The Aegis’s words had frustrated Persephone.

There is no shame. You were doing your job. You seem to think your role as my Aegis is up for discussion. It isn’t.

Zofie’s eyes had gone wide as she looked from her to Hades, uncertain, before she relented, bowing deep.

As you wish, my lady.

After, she’d turned to Hades. I expect to be informed before you attempt to dismiss anyone under my care.

Hades’ brows rose, his lips twitched, and he countered. I hired her.

I’m glad you brought that up, she’d said. The next time you decide I need staff, I also expect to be included in the decision making.

Of course, darling. How shall I apologize?

They’d spent the rest of the evening in bed, but even as he made love to her, she knew he struggled, just like she knew he struggled now.

“You are right,” Hades replied. “Perhaps I should punish Helios, then.”

She gave him a wry look. Hades had made comments before regarding the God of the Sun. It was clear neither of them cared for one another.

“Would that make you feel better?”

“No, but it would be fun,” Hades replied, his voice contradicting his words, sounding more ominous than excited.

Persephone was well aware of Hades proclivity toward violence and his earlier comment on punishment reminded her of the promise she had extracted from him after she’d been rescued—when you torture Pirithous, I get to join. She knew Hades had gone to Tartarus that night to torment the demi-god, knew that he had gone since—but she had never asked to accompany him.

But now she wondered if that was why Pirithous haunted her dreams. Perhaps seeing him in Tartarus—bloodied, broken, tortured—would end these nightmares.

She looked at Hades again and gave her order. “I wish to see him.”

Hades’ expression did not change, but she thought she could feel his emotions in that moment—anger, guilt, and apprehension—but not apprehension at allowing her to face her attacker, apprehension at having her in Tartarus at all. She knew that a part of him feared to show her this side of him, feared what she would think—and yet, he would not deny her.

“As you wish, darling.”


Persephone and Hades manifested in Tartarus, in a windowless, white room so bright, it hurt. As her eyes adjusted, they widened, welded to the spot where Pirithous was restrained in a chair at the center of the room. It had been weeks since she’d seen the demi-god. He appeared to be asleep, chin resting on his chest, eyes closed. She’d once thought he was handsome, but now those sharp cheekbones were hollow, his face wan and ashy.

And the smell.

It wasn’t decay, exactly, but it was acidic and sharp, and it burned her nose.

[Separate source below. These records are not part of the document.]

/-! ### poolGive -/

section
variable (s : State) (ch n : Nat)
@[simp] theorem State.poolGive_pending : (State.poolGive s ch n).pending = s.pending := rfl
@[simp] theorem State.poolGive_now : (State.poolGive s ch n).now = s.now := rfl
@[simp] theorem State.poolGive_out : (State.poolGive s ch n).out = s.out := rfl
@[simp] theorem State.poolGive_fresh : (State.poolGive s ch n).fresh = s.fresh := rfl
@[simp] theorem State.poolGive_power : (State.poolGive s ch n).power = s.power := rfl
@[simp] theorem State.poolGive_ident : (State.poolGive s ch n).ident = s.ident := rfl
@[simp] theorem State.poolGive_cfg : (State.poolGive s ch n).cfg = s.cfg := rfl
@[simp] theorem State.poolGive_tenants : (State.poolGive s ch n).tenants = s.tenants := rfl
@[simp] theorem State.poolGive_chains : (State.poolGive s ch n).chains = s.chains := rfl
@[simp] theorem State.poolGive_tiles : (State.poolGive s ch n).tiles = s.tiles := rfl
@[simp] theorem State.poolGive_ledger : (State.poolGive s ch n).ledger = s.ledger := rfl
@[simp] theorem State.poolGive_bufA : (State.poolGive s ch n).bufA = s.bufA := rfl
@[simp] theorem State.poolGive_bufB : (State.poolGive s ch n).bufB = s.bufB := rfl
@[simp] theorem State.poolGive_readB : (State.poolGive s ch n).readB = s.readB := rfl
@[simp] theorem State.poolGive_strs : (State.poolGive s ch n).strs = s.strs := rfl
@[simp] theorem State.poolGive_ptos : (State.poolGive s ch n).ptos = s.ptos := rfl
@[simp] theorem State.poolGive_bals : (State.poolGive s ch n).bals = s.bals := rfl
@[simp] theorem State.poolGive_zones : (State.poolGive s ch n).zones = s.zones := rfl
@[simp] theorem State.poolGive_strLimits : (State.poolGive s ch n).strLimits = s.strLimits := rfl
@[simp] theorem State.poolGive_groups : (State.poolGive s ch n).groups = s.groups := rfl
@[simp] theorem State.poolGive_disp : (State.poolGive s ch n).disp = s.disp := rfl
@[simp] theorem State.poolGive_parts : (State.poolGive s ch n).parts = s.parts := rfl
@[simp] theorem State.poolGive_slices : (State.poolGive s ch n).slices = s.slices := rfl
@[simp] theorem State.poolGive_views : (State.poolGive s ch n).views = s.views := rfl
@[simp] theorem State.poolGive_cmps : (State.poolGive s ch n).cmps = s.cmps := rfl
@[simp] theorem State.poolGive_pair : (State.poolGive s ch n).pair = s.pair := rfl
@[simp] theorem State.poolGive_time : (State.poolGive s ch n).time = s.time := rfl
@[simp] theorem State.poolGive_net : (State.poolGive s ch n).net = s.net := rfl
@[simp] theorem State.poolGive_loops : (State.poolGive s ch n).loops = s.loops := rfl
@[simp] theorem State.poolGive_injs : (State.poolGive s ch n).injs = s.injs := rfl
@[simp] theorem State.poolGive_trace : (State.poolGive s ch n).trace = s.trace := rfl
@[simp] theorem State.poolGive_valves : (State.poolGive s ch n).valves = s.valves := rfl
@[simp] theorem State.poolGive_fbs : (State.poolGive s ch n).fbs = s.fbs := rfl
@[simp] theorem State.poolGive_anas : (State.poolGive s ch n).anas = s.anas := rfl
@[simp] theorem State.poolGive_grpField : (State.poolGive s ch n).grpField = s.grpField := rfl
@[simp] theorem State.poolGive_grpLow : (State.poolGive s ch n).grpLow = s.grpLow := rfl
@[simp] theorem State.poolGive_dis : (State.poolGive s ch n).dis = s.dis := rfl
@[simp] theorem State.poolGive_dos : (State.poolGive s ch n).dos = s.dos := rfl
@[simp] theorem State.poolGive_vsupLow : (State.poolGive s ch n).vsupLow = s.vsupLow := rfl
@[simp] theorem State.poolGive_fdpFault : (State.poolGive s ch n).fdpFault = s.fdpFault := rfl
@[simp] theorem State.poolGive_fdpTime : (State.poolGive s ch n).fdpTime = s.fdpTime := rfl
@[simp] theorem State.poolGive_cans : (State.poolGive s ch n).cans = s.cans := rfl
@[simp] theorem State.poolGive_safe : (State.poolGive s ch n).safe = s.safe := rfl
@[simp] theorem State.poolGive_recorder : (State.poolGive s ch n).recorder = s.recorder := rfl
@[simp] theorem State.poolGive_display : (State.poolGive s ch n).display = s.display := rfl
end

/-! ### poolRefuse -/

section
variable (s : State) (ch : Nat)
@[simp] theorem State.poolRefuse_pending : (State.poolRefuse s ch).pending = s.pending := rfl
@[simp] theorem State.poolRefuse_now : (State.poolRefuse s ch).now = s.now := rfl
@[simp] theorem State.poolRefuse_out : (State.poolRefuse s ch).out = s.out := rfl
@[simp] theorem State.poolRefuse_fresh : (State.poolRefuse s ch).fresh = s.fresh := rfl
@[simp] theorem State.poolRefuse_power : (State.poolRefuse s ch).power = s.power := rfl
@[simp] theorem State.poolRefuse_ident : (State.poolRefuse s ch).ident = s.ident := rfl
@[simp] theorem State.poolRefuse_cfg : (State.poolRefuse s ch).cfg = s.cfg := rfl
@[simp] theorem State.poolRefuse_tenants : (State.poolRefuse s ch).tenants = s.tenants := rfl
@[simp] theorem State.poolRefuse_chains : (State.poolRefuse s ch).chains = s.chains := rfl
@[simp] theorem State.poolRefuse_tiles : (State.poolRefuse s ch).tiles = s.tiles := rfl
@[simp] theorem State.poolRefuse_ledger : (State.poolRefuse s ch).ledger = s.ledger := rfl
@[simp] theorem State.poolRefuse_bufA : (State.poolRefuse s ch).bufA = s.bufA := rfl
@[simp] theorem State.poolRefuse_bufB : (State.poolRefuse s ch).bufB = s.bufB := rfl
@[simp] theorem State.poolRefuse_readB : (State.poolRefuse s ch).readB = s.readB := rfl
@[simp] theorem State.poolRefuse_strs : (State.poolRefuse s ch).strs = s.strs := rfl
@[simp] theorem State.poolRefuse_ptos : (State.poolRefuse s ch).ptos = s.ptos := rfl
@[simp] theorem State.poolRefuse_bals : (State.poolRefuse s ch).bals = s.bals := rfl
@[simp] theorem State.poolRefuse_zones : (State.poolRefuse s ch).zones = s.zones := rfl
@[simp] theorem State.poolRefuse_strLimits : (State.poolRefuse s ch).strLimits = s.strLimits := rfl
@[simp] theorem State.poolRefuse_groups : (State.poolRefuse s ch).groups = s.groups := rfl
@[simp] theorem State.poolRefuse_disp : (State.poolRefuse s ch).disp = s.disp := rfl
@[simp] theorem State.poolRefuse_parts : (State.poolRefuse s ch).parts = s.parts := rfl
@[simp] theorem State.poolRefuse_slices : (State.poolRefuse s ch).slices = s.slices := rfl
@[simp] theorem State.poolRefuse_views : (State.poolRefuse s ch).views = s.views := rfl
@[simp] theorem State.poolRefuse_cmps : (State.poolRefuse s ch).cmps = s.cmps := rfl
@[simp] theorem State.poolRefuse_pair : (State.poolRefuse s ch).pair = s.pair := rfl
@[simp] theorem State.poolRefuse_time : (State.poolRefuse s ch).time = s.time := rfl
@[simp] theorem State.poolRefuse_net : (State.poolRefuse s ch).net = s.net := rfl
@[simp] theorem State.poolRefuse_loops : (State.poolRefuse s ch).loops = s.loops := rfl
@[simp] theorem State.poolRefuse_injs : (State.poolRefuse s ch).injs = s.injs := rfl
@[simp] theorem State.poolRefuse_trace : (State.poolRefuse s ch).trace = s.trace := rfl
@[simp] theorem State.poolRefuse_valves : (State.poolRefuse s ch).valves = s.valves := rfl
@[simp] theorem State.poolRefuse_fbs : (State.poolRefuse s ch).fbs = s.fbs := rfl
@[simp] theorem State.poolRefuse_anas : (State.poolRefuse s ch).anas = s.anas := rfl
@[simp] theorem State.poolRefuse_grpField : (State.poolRefuse s ch).grpField = s.grpField := rfl
@[simp] theorem State.poolRefuse_grpLow : (State.poolRefuse s ch).grpLow = s.grpLow := rfl
@[simp] theorem State.poolRefuse_dis : (State.poolRefuse s ch).dis = s.dis := rfl
@[simp] theorem State.poolRefuse_dos : (State.poolRefuse s ch).dos = s.dos := rfl
@[simp] theorem State.poolRefuse_vsupLow : (State.poolRefuse s ch).vsupLow = s.vsupLow := rfl
@[simp] theorem State.poolRefuse_fdpFault : (State.poolRefuse s ch).fdpFault = s.fdpFault := rfl
@[simp] theorem State.poolRefuse_fdpTime : (State.poolRefuse s ch).fdpTime = s.fdpTime := rfl
@[simp] theorem State.poolRefuse_cans : (State.poolRefuse s ch).cans = s.cans := rfl
@[simp] theorem State.poolRefuse_safe : (State.poolRefuse s ch).safe = s.safe := rfl
@[simp] theorem State.poolRefuse_recorder : (State.poolRefuse s ch).recorder = s.recorder := rfl
@[simp] theorem State.poolRefuse_display : (State.poolRefuse s ch).display = s.display := rfl
end

/-! ### resetView -/

section
variable (s : State) (v : Nat)
@[simp] theorem State.resetView_pending : (State.resetView s v).pending = s.pending := rfl
@[simp] theorem State.resetView_now : (State.resetView s v).now = s.now := rfl
@[simp] theorem State.resetView_out : (State.resetView s v).out = s.out := rfl
@[simp] theorem State.resetView_fresh : (State.resetView s v).fresh = s.fresh := rfl
@[simp] theorem State.resetView_power : (State.resetView s v).power = s.power := rfl
@[simp] theorem State.resetView_ident : (State.resetView s v).ident = s.ident := rfl
@[simp] theorem State.resetView_cfg : (State.resetView s v).cfg = s.cfg := rfl
@[simp] theorem State.resetView_tenants : (State.resetView s v).tenants = s.tenants := rfl
@[simp] theorem State.resetView_pool : (State.resetView s v).pool = s.pool := rfl
@[simp] theorem State.resetView_chains : (State.resetView s v).chains = s.chains := rfl
@[simp] theorem State.resetView_tiles : (State.resetView s v).tiles = s.tiles := rfl
@[simp] theorem State.resetView_ledger : (State.resetView s v).ledger = s.ledger := rfl
@[simp] theorem State.resetView_bufA : (State.resetView s v).bufA = s.bufA := rfl
@[simp] theorem State.resetView_bufB : (State.resetView s v).bufB = s.bufB := rfl
@[simp] theorem State.resetView_readB : (State.resetView s v).readB = s.readB := rfl
@[simp] theorem State.resetView_strs : (State.resetView s v).strs = s.strs := rfl
@[simp] theorem State.resetView_ptos : (State.resetView s v).ptos = s.ptos := rfl
@[simp] theorem State.resetView_bals : (State.resetView s v).bals = s.bals := rfl
@[simp] theorem State.resetView_zones : (State.resetView s v).zones = s.zones := rfl
@[simp] theorem State.resetView_strLimits : (State.resetView s v).strLimits = s.strLimits := rfl
@[simp] theorem State.resetView_groups : (State.resetView s v).groups = s.groups := rfl
@[simp] theorem State.resetView_disp : (State.resetView s v).disp = s.disp := rfl
@[simp] theorem State.resetView_parts : (State.resetView s v).parts = s.parts := rfl
@[simp] theorem State.resetView_slices : (State.resetView s v).slices = s.slices := rfl
@[simp] theorem State.resetView_cmps : (State.resetView s v).cmps = s.cmps := rfl
@[simp] theorem State.resetView_pair : (State.resetView s v).pair = s.pair := rfl
@[simp] theorem State.resetView_time : (State.resetView s v).time = s.time := rfl
@[simp] theorem State.resetView_net : (State.resetView s v).net = s.net := rfl
@[simp] theorem State.resetView_loops : (State.resetView s v).loops = s.loops := rfl
@[simp] theorem State.resetView_injs : (State.resetView s v).injs = s.injs := rfl
@[simp] theorem State.resetView_trace : (State.resetView s v).trace = s.trace := rfl
@[simp] theorem State.resetView_valves : (State.resetView s v).valves = s.valves := rfl
@[simp] theorem State.resetView_fbs : (State.resetView s v).fbs = s.fbs := rfl
@[simp] theorem State.resetView_anas : (State.resetView s v).anas = s.anas := rfl
@[simp] theorem State.resetView_grpField : (State.resetView s v).grpField = s.grpField := rfl
@[simp] theorem State.resetView_grpLow : (State.resetView s v).grpLow = s.grpLow := rfl
@[simp] theorem State.resetView_dis : (State.resetView s v).dis = s.dis := rfl
@[simp] theorem State.resetView_dos : (State.resetView s v).dos = s.dos := rfl
@[simp] theorem State.resetView_vsupLow : (State.resetView s v).vsupLow = s.vsupLow := rfl
@[simp] theorem State.resetView_fdpFault : (State.resetView s v).fdpFault = s.fdpFault := rfl
@[simp] theorem State.resetView_fdpTime : (State.resetView s v).fdpTime = s.fdpTime := rfl
@[simp] theorem State.resetView_cans : (State.resetView s v).cans = s.cans := rfl
@[simp] theorem State.resetView_safe : (State.resetView s v).safe = s.safe := rfl
@[simp] theorem State.resetView_recorder : (State.resetView s v).recorder = s.recorder := rfl
@[simp] theorem State.resetView_display : (State.resetView s v).display = s.display := rfl
end

@[simp] theorem State.modChain_chain_same (s : State) (c : Nat) (f : Chain → Chain) : (s.modChain c f).chain c = f (s.chain c) := by
  simp [State.modChain, State.chain, Map.modify]
theorem State.modChain_chain_other (s : State) (c j : Nat) (f : Chain → Chain) (h : j ≠ c) :
    (s.modChain c f).chain j = s.chain j := by
  simp [State.modChain, State.chain, Map.modify, Map.get_set_other _ _ _ _ h]

@[simp] theorem State.modTile_tile_same (s : State) (c : Nat) (f : Tile → Tile) : (s.modTile c f).tile c = f (s.tile c) := by
  simp [State.modTile, State.tile, Map.modify]
theorem State.modTile_tile_other (s : State) (c j : Nat) (f : Tile → Tile) (h : j ≠ c) :
    (s.modTile c f).tile j = s.tile j := by
  simp [State.modTile, State.tile, Map.modify, Map.get_set_other _ _ _ _ h]

@[simp] theorem State.modStr_str_same (s : State) (c : Nat) (f : Str → Str) : (s.modStr c f).str c = f (s.str c) := by
  simp [State.modStr, State.str, Map.modify]
theorem State.modStr_str_other (s : State) (c j : Nat) (f : Str → Str) (h : j ≠ c) :
    (s.modStr c f).str j = s.str j := by
  simp [State.modStr, State.str, Map.modify, Map.get_set_other _ _ _ _ h]

@[simp] theorem State.modPto_pto_same (s : State) (k : Nat) (f : Pto → Pto) : (s.modPto k f).pto k = f (s.pto k) := by
  simp [State.modPto, State.pto, Map.modify]
theorem State.modPto_pto_other (s : State) (k j : Nat) (f : Pto → Pto) (h : j ≠ k) :
    (s.modPto k f).pto j = s.pto j := by
  simp [State.modPto, State.pto, Map.modify, Map.get_set_other _ _ _ _ h]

Her stomach roiled, souring at the sight of him.

“Is he dead?” She could not bring her voice above a whisper just in case—she was not ready to see his eyes. She knew she asked a strange question, given that they stood in Tartarus, in the Underworld, but Persephone was aware of Hades’ preferred methods of torture, knew that he would give life only to extinguish it through a series of harrowing punishments.